[Given records Boundary: Start]
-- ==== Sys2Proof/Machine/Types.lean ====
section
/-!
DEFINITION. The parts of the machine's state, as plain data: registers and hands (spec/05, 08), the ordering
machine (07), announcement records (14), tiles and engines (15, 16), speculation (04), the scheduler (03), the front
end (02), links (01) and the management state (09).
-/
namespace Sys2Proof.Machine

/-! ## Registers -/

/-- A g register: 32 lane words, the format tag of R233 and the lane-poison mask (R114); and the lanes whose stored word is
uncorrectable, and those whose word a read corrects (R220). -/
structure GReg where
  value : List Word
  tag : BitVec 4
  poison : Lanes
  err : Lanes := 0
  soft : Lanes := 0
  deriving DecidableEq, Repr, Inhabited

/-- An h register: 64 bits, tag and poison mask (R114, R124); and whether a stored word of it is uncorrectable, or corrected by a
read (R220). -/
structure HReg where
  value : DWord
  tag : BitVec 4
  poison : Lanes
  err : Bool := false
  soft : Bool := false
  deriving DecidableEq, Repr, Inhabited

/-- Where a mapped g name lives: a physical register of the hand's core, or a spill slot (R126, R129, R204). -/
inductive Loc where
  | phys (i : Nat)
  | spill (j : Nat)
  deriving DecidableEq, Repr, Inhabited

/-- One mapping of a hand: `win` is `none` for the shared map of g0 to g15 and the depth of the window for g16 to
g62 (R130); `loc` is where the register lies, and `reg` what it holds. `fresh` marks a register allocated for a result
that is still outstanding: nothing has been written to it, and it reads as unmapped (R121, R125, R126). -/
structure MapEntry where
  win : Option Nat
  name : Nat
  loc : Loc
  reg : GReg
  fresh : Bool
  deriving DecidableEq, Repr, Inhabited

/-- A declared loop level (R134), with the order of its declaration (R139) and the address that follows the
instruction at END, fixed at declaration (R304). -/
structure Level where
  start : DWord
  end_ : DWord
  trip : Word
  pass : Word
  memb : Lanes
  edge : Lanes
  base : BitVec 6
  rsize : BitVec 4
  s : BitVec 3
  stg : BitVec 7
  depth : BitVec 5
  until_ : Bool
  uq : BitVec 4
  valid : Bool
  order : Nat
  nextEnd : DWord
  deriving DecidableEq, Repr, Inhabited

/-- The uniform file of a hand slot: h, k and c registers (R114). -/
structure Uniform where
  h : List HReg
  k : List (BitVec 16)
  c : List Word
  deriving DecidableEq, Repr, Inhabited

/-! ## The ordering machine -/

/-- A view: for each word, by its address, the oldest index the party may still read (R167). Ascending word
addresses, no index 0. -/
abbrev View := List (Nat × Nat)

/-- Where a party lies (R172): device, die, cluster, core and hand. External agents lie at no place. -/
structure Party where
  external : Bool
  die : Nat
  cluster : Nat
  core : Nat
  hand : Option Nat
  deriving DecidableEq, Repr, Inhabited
[Given records Boundary: End]
• **Exercise details**:
Retype exactly, please, each line from the line that contains "hand : Option Nat" through the last line of the entries above, with nothing added.

• **Response to this exercise**:
  hand : Option Nat
  deriving DecidableEq, Repr, Inhabited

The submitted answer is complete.